Royal Academy of Dance to hold event in celebration of getting boys into dance



Image by Amanda Clark.


Next month from 6-7 April, leading dance training and education provider Royal Academy of Dance (RAD) will hold a range of exciting events celebrating boys in dance.


Project B Celebration will be held at the RAD’s international HQ in London, as part of a wider weekend of celebratory events to recognise emerging young male and male-identifying dancers. Events will include participatory workshops, talks and a competition (judged by One Dance UK’s Andrew Hurst and British icon Sir Richard Alston), which will allow male and male-identifying participants to embrace choreography and performance.


The RAD will open its doors and share further learning, talking and dancing together with inspiring teachers and professionals from the industry, to find and support talent and encourage emerging male dancers. The weekend of activities is part of the RAD’s Project B initiative, designed to widen access to dance for boys.


The benefits of dance and movement patterns on young males, and those who identify as male, are numerous. Dance develops kinaesthetic memory, strength and endurance, creating a solid platform for physical development and level of fitness.


Although there are clear benefits, there is still a lack of young male dancers. Over the years the RAD has been an advocate and champion of encouraging boys to take up different dance styles. Back in 2017 the RAD partnered with Marylebone Cricket Club on a new primary school project aimed at encouraging more boys to do ballet, and more girls to play cricket. Over a six-week period, the project – dubbed Dance Down the Wicket – used dance and sport to develop each groups’ balance, confidence and communication and teamwork skills.


The RAD’s new Artistic Director and Royal Ballet Principal Alexander Campbell was ambassador for this project. Speaking of the importance of encouraging boys into dance, Alexander said: “Opportunities and events such as Project B Celebration are so important in raising awareness of and celebrating emerging male dancers. Being able to engage with other likeminded people who loved ballet and dance was a huge inspiration to me throughout my training and career. By providing this platform the hope is that these dancers will continue to support each other and become the dancers who inspire and educate the next generation.”


Taking place from 6-7 April, the weekend of activities suitable for everyone will include:


  • Project B Celebration: A dance competition on 7 April that enables emerging young male dancers to embrace choreography and performance
  • Dance training events and CPDs on how to support male and male-identifying dancers
  • A range of boys-only dance classes including: hip hop, body percussion (family sessions included), street dance and ballet in our stunning RAD studios delivered by leading male practitioners
  • A session featuring a talk with Andrew Hurst, CEO of One Dance UK and former dancer with Rambert, alongside Project B Ambassador Iain Mackay and Project B Competition coach Josh Tuifua (plus other guests) as they discuss their personal dance journeys, their experiences with Project B and what the future holds
  • A photo exhibition called Men and Dance, where participants submit photos to be displayed at the Royal Academy of Dance HQ during the month of April.    
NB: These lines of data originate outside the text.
-- ==== Sys2Proof/Machine/Frame.lean ====
section
/-!
DEFINITION. The locket as a debugger reads it, and the context frame as bytes of the VF's memory (08 R180, R181).
-/
namespace Sys2Proof.Machine

/-! Locket entries (08 Table 08.7). -/

/-- The locket entries of a column, writes before landings. -/
def Snap.entries (x : Snap) (col : Nat) : List (Sum Pend Landing) :=
  (x.pend.filter (fun p => decide (p.col = col) && decide (p.w.dest.1 < 8))).map Sum.inl ++
    (x.land.filter (fun l => decide (l.col = col))).map Sum.inr
/-- A list without the elements that a test counts, from a number on, and picks by their numbers. -/
def dropNth {α : Type} (f : α → Bool) (bad : Nat → Bool) : Nat → List α → List α
  | _, [] => []
  | n, x :: r =>
    if !f x then x :: dropNth f bad n r
    else if bad n then dropNth f bad (n + 1) r
    else x :: dropNth f bad (n + 1) r
/-- A snapshot without the entries of a column that a mask picks by their numbers (08 R183). -/
def Snap.cancel (x : Snap) (col : Nat) (mask : Word) : Snap :=
  let w (p : Pend) : Bool := decide (p.col = col) && decide (p.w.dest.1 < 8)
  let bad (n : Nat) : Bool := decide (n < 64) && mask.getLsbD n
  ⟨dropNth w bad 0 x.pend, dropNth (fun l : Landing => decide (l.col = col)) bad (x.pend.filter w).length x.land⟩
/-- An address generator as a number (06 Table 06.13). -/
def Ag.num (a : Ag) : Nat :=
  a.tid.toNat + a.linear.toNat * 65536 +
    ((List.range 4).map (fun k => (vget 0 a.c k).toNat * 2 ^ (17 + 16 * k) + (vget 0 a.st k).toNat * 2 ^ (81 + 16 * k))).sum
/-- The value of a register write as a number. -/
def RegWrite.num : RegWrite → Nat
  | .i _ w | .mp _ w | .ce _ w | .lc _ w | .lq _ w | .sr _ w => w.toNat
  | .ln w => w.toNat
  | .v _ w => w.toNat
  | .p _ b => b.toNat
  | .k _ m => m.toNat
  | .ag _ a => a.num
  | .ib _ b => b
  | .rot b => b.toNat
  | .trap c => c
/-- A locket entry's descriptor and value (08 Table 08.7). -/
def entryRead (snap : Bool) : Sum Pend Landing → Nat × Nat
  | .inl x =>
    (2147483648 + x.w.dest.1 * 268435456 + x.w.dest.2 % 64 * 4194304 + x.due % 64 * 65536 + snap.toNat * 8192, x.w.num)
  | .inr x =>
    (2147483648 + 4 * 268435456 + x.reg % 64 * 4194304 + x.due % 64 * 65536 + 32768 + x.data.isSome.toNat * 16384 +
      snap.toNat * 8192, (x.data.getD 0).toNat)

/-! The context frame (08 Table 08.8). -/

/-- Bytes followed by zeros up to a length. -/
def padTo (n : Nat) (l : List Byte) : List Byte := (l ++ List.replicate (n - l.length) 0).take n
/-- A number of bits, lowest first. -/
def bitsNum (l : List Bool) : Nat := l.foldr (fun b a => 2 * a + b.toNat) 0
/-- The register bank of a column: i, v and l registers, p, k, ag, lc and ln, the index bases, mp and ce, each packed after
the one before (R181 gives the order; log 15). -/
def ColBank.frameBytes (b : ColBank) : List Byte :=
  let ws (l : List Word) : List Byte := l.flatMap (fun w => bytesOf 8 w.toNat)
  let vs (l : List VWord) : List Byte := l.flatMap (fun w => bytesOf 128 w.toNat)
  ws b.ireg.toList ++ vs b.vreg.toList ++ vs b.lreg.toList ++ bytesOf 2 (bitsNum b.preg.toList) ++
    b.kreg.toList.flatMap (fun w => bytesOf 4 w.toNat) ++ b.ag.toList.flatMap (fun a => bytesOf 19 a.num) ++
    ws b.lc.toList ++ bytesOf 8 b.ln.toNat ++ [BitVec.ofNat 8 b.ibi, BitVec.ofNat 8 b.ibv, BitVec.ofNat 8 b.ibp] ++
    ws b.mp.toList ++ ws b.ce.toList
/-- One slot of a snapshot: the descriptor, then the value. -/
def entryBytes (snap : Bool) (e : Sum Pend Landing) : List Byte :=
  bytesOf 4 (entryRead snap e).1 ++ bytesOf 128 (entryRead snap e).2
/-- A snapshot of a column: 64 slots of 132 bytes, zero where it has no entry. -/
def Snap.frameBytes (x : Snap) (col : Nat) (snap : Bool) : List Byte :=
  padTo 8448 ((x.entries col).flatMap (entryBytes snap))
/-- The 24 KB of a column (08 R181). -/
def Task.columnBytes (t : Task) (col : Nat) : List Byte :=
  padTo 7168 (t.bank col).frameBytes ++ t.work.frameBytes col false ++ t.snap.frameBytes col true ++ List.replicate 512 0
/-- A tile register's 16 KB. -/
def TileReg.frameBytes (r : TileReg) : List Byte := (List.range 16384).map (fun k => fget 0 r.data k)
/-- The tile registers t0 to t7 of a task, those it holds; the rest 0. Table 08.8 has them here 'with their TILE_CFG', but eight
registers fill the 128 KB: TILE_CFG is in the frame's record only (DESIGN CHOICE, log 15). -/
def tileRegBytes (k : Nat) (strips : List Strip) : List Byte :=
  padTo 131072 (strips.flatMap (fun x => (List.range 2).flatMap (fun i =>
    if vget 0 x.thold i = k then (vget TileReg.zero x.treg i).frameBytes else List.replicate 16384 0)))
/-- Whole 16-byte blocks of HBM written under a key. -/
def State.putBlocks (s : State) (key a : Nat) (bs : List Byte) : State :=
  { s with mem := fsplice Memory.dflt s.mem a bs,
           hbmGen := fsplice 0 s.hbmGen (a / 16) (List.replicate (bs.length / 16) key) }
/-- Write whole blocks of VF memory, if the comparator takes them. -/
def State.vfPut (s : State) (vf a : Nat) (bs : List Byte) : State :=
  match s.segment vf a, s.segment vf (a + bs.length - 1) with
  | some (d, p), some _ => s.putBlocks (s.keyNo vf) (hbmNo d p) bs
  | _, _ => s
/-- A task's context frame is written to its VF's memory: the bytes that Table 08.8 and R181 place, at an address that the
spec does not give, and free bytes where it gives no places (log 15). -/
def State.writeFrame (s : State) (k : Nat) (strips : List Strip) (tiles : List (List Byte)) : State :=
  let t := s.task k
  let a := 4096 * Config.frameAt t.vf k
  let s := (List.range t.width).foldl (fun s c => s.vfPut t.vf (a + 0x6000 * c) (t.columnBytes c)) s
  let s := s.vfPut t.vf (a + 0x18000) (tileRegBytes k strips)
  let free := s.choice
  let s := State.vfPut { s with choice := s.choice + 1 } t.vf (a + 0x38000) ((List.range 32768).map (Config.freeByte free))
  s.vfPut t.vf (a + 0x40000) (tiles.take 192).flatten

end Sys2Proof.Machine
end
Entry to the competition is still open until 15 March so if you are or know of an aspiring male dancer age 8-17 years’ old, head to the RAD’s website to apply: https://www.royalacademyofdance.org/event/project-b-competition-2024/




To book your tickets for the workshops, watch the competition and other events visit: https://www.royalacademyofdance.org/whats-on/




Notes to Editors


About the Royal Academy of Dance


Royal Academy of Dance (RAD) is one of the most influential dance education and training organisations in the world with a strong global membership in 85 countries. Established in 1920 to improve standards and re-invigorate dance training, the Academy helps and encourages its teachers to perfect their teaching skills and pass on this knowledge to their students. There are currently over 1,000 students in full-time or part-time teacher training programmes with the Academy and each year the examination syllabus is taught to thousands of young people worldwide, with around a quarter of a million pupils per year going on to take RAD exams.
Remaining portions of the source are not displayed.